(TASK INPUT)

/-- R218: LDACQ. -/
def State.performLdacq (s : State) (i : Nat) (size : Nat) (scope : Scope) (addr : DWord) : Eff :=
  match s.strandAt i with
  | none => .stop s
  | some st =>
    let a := s.agentOf st
    let va := addr.toNat
    let level := levelOf scope
    let value (raw : List Byte) : DWord := BitVec.ofNat 64 (leNat (overlay false (s.memPlace a) st.buffer va size ((raw.drop (va % 4)).take size)))
    match s.check a true false va size with
    | .fail c => failReq s i (.fatal c addr)
    | .peer h _ _ =>
      if !(st.holdsPeer va size) then
        .wait ((s.sendDirtyPeers a.core scope (fun l => l.asid == a.asid && l.vline == va / 128)).askHome i h addr size 2 scope) .peer
      else .done (s.acquireBy st scope) (.scalar (value (leBytes 8 (((st.peerGot va).getD 0).toNat
        + 2 ^ 32 * (if size = 8 then (st.peerGot (va + 4)).getD 0 else 0).toNat)))) 0
    | .ok pa _ _ =>
      let s2 := s.orderedReady a level size va pa
      let lo := s2.orderedWord a level (va / 4 * 4) (pa / 4 * 4) (needMask va size)
      let hi := if size = 8 then s2.orderedWord a level (va + 4) (pa + 4) 0xF else (0, false)
      if lo.2 || hi.2 then failReq s2 i (.fatal 0x12 addr)
      else
        .done (s2.acquireBy st scope) (.scalar (value (leBytes 8 (lo.1.toNat + 2 ^ 32 * hi.1.toNat)))) 0

/-- R218: STREL: the release, then the store, at the scope's level. -/
def State.performStrel (s : State) (i : Nat) (size : Nat) (scope : Scope) (addr data : DWord) : Eff :=
  match s.strandAt i with
  | none => .stop s
  | some st =>
    let a := s.agentOf st
    match s.storeFailure a [addr] lane0 with
    | some e => failReq s i e
    | none =>
      let s1 := (s.releaseBy st scope).storeLane a addr.toNat size data
      .done (s1.release a.core scope) .none 0

/-- R217: FENCE. -/
def State.performFence (s : State) (i : Nat) (scope : Scope) (kind : FenceKind) : Eff :=
  match s.strandAt i with
  | none => .stop s
  | some st => .done (match kind with
      | .acq => s.acquireBy st scope
      | .rel => s.releaseBy st scope
      | .acqrel => (s.releaseBy st scope).acquireBy st scope) .none 0

/-- R230: the scope of a barrier level; a launch over several devices takes the smallest hop scope that covers them. -/
def State.barScope (s : State) (st : Strand) : BarLevel → Scope
  | .team => .team
  | .gang => .cluster
  | .range => .die
  | .launch =>
    let l := s.launchOf st
    match cfind s.fabric.spans l.queue with
    | none => .pkg
    | some sp =>
      let far := (sp.devs.map (fun d => if d = s.fabric.id then 0 else cget 4 s.fabric.hops d)).foldl max 0
      if far ≤ 1 then .hop1 else if far = 2 then .hop2 else .hop3

/-- R230: an arrival recorded, or the wait for a phase already arrived at. -/
def State.arriveAt (s : State) (i : Nat) (st : Strand) (lv : BarLevel) (n : Nat) : Option State :=
  let b := s.barrier st lv n
  if cfind st.arrivals (barKey lv n) == some (b.phase + 1) then none else
  let s1 := s.releaseBy st (s.barScope st lv)
  let s2 := s1.onStrandAt i (fun x => { x with arrivals := cput x.arrivals (barKey lv n) (b.phase + 1) })
  let s3 := s2.putBarrier st lv n { b with count := b.count + 1 }
  some ((if lv == .launch then s3.tellParts (s.team st.team).launch n .arrival else s3).barCheck st lv n)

(End TASK INPUT)

- **YOUR INSTRUCTIONS**
Return all the lines above exactly as given.

- **ANSWER AREA**
/-- R218: LDACQ. -/
def State.performLdacq (s : State) (i : Nat) (size : Nat) (scope : Scope) (addr : DWord) : Eff :=
  match s.strandAt i with
  | none => .stop s
  | some st =>
    let a := s.agentOf st
    let va := addr.toNat
    let level := levelOf scope
    let value (raw : List Byte) : DWord := BitVec.ofNat 64 (leNat (overlay false (s.memPlace a) st.buffer va size ((raw.drop (va % 4)).take size)))
    match s.check a true false va size with
    | .fail c => failReq s i (.fatal c addr)
    | .peer h _ _ =>
      if !(st.holdsPeer va size) then
        .wait ((s.sendDirtyPeers a.core scope (fun l => l.asid == a.asid && l.vline == va / 128)).askHome i h addr size 2 scope) .peer
      else .done (s.acquireBy st scope) (.scalar (value (leBytes 8 (((st.peerGot va).getD 0).toNat
        + 2 ^ 32 * (if size = 8 then (st.peerGot (va + 4)).getD 0 else 0).toNat)))) 0
    | .ok pa _ _ =>
      let s2 := s.orderedReady a level size va pa
      let lo := s2.orderedWord a level (va / 4 * 4) (pa / 4 * 4) (needMask va size)
      let hi := if size = 8 then s2.orderedWord a level (va + 4) (pa + 4) 0xF else (0, false)
      if lo.2 || hi.2 then failReq s2 i (.fatal 0x12 addr)
      else
        .done (s2.acquireBy st scope) (.scalar (value (leBytes 8 (lo.1.toNat + 2 ^ 32 * hi.1.toNat)))) 0

/-- R218: STREL: the release, then the store, at the scope's level. -/
def State.performStrel (s : State) (i : Nat) (size : Nat) (scope : Scope) (addr data : DWord) : Eff :=
  match s.strandAt i with
  | none => .stop s
  | some st =>
    let a := s.agentOf st
    match s.storeFailure a [addr] lane0 with
    | some e => failReq s i e
    | none =>
      let s1 := (s.releaseBy st scope).storeLane a addr.toNat size data
      .done (s1.release a.core scope) .none 0

/-- R217: FENCE. -/
def State.performFence (s : State) (i : Nat) (scope : Scope) (kind : FenceKind) : Eff :=
  match s.strandAt i with
  | none => .stop s
  | some st => .done (match kind with
      | .acq => s.acquireBy st scope
      | .rel => s.releaseBy st scope
      | .acqrel => (s.releaseBy st scope).acquireBy st scope) .none 0

/-- R230: the scope of a barrier level; a launch over several devices takes the smallest hop scope that covers them. -/
def State.barScope (s : State) (st : Strand) : BarLevel → Scope
  | .team => .team
  | .gang => .cluster
  | .range => .die
  | .launch =>
    let l := s.launchOf st
    match cfind s.fabric.spans l.queue with
    | none => .pkg
    | some sp =>
      let far := (sp.devs.map (fun d => if d = s.fabric.id then 0 else cget 4 s.fabric.hops d)).foldl max 0
      if far ≤ 1 then .hop1 else if far = 2 then .hop2 else .hop3

/-- R230: an arrival recorded, or the wait for a phase already arrived at. -/
def State.arriveAt (s : State) (i : Nat) (st : Strand) (lv : BarLevel) (n : Nat) : Option State :=
  let b := s.barrier st lv n
  if cfind st.arrivals (barKey lv n) == some (b.phase + 1) then none else
  let s1 := s.releaseBy st (s.barScope st lv)
  let s2 := s1.onStrandAt i (fun x => { x with arrivals := cput x.arrivals (barKey lv n) (b.phase + 1) })
  let s3 := s2.putBarrier st lv n { b with count := b.count + 1 }
  some ((if lv == .launch then s3.tellParts (s.team st.team).launch n .arrival else s3).barCheck st lv n)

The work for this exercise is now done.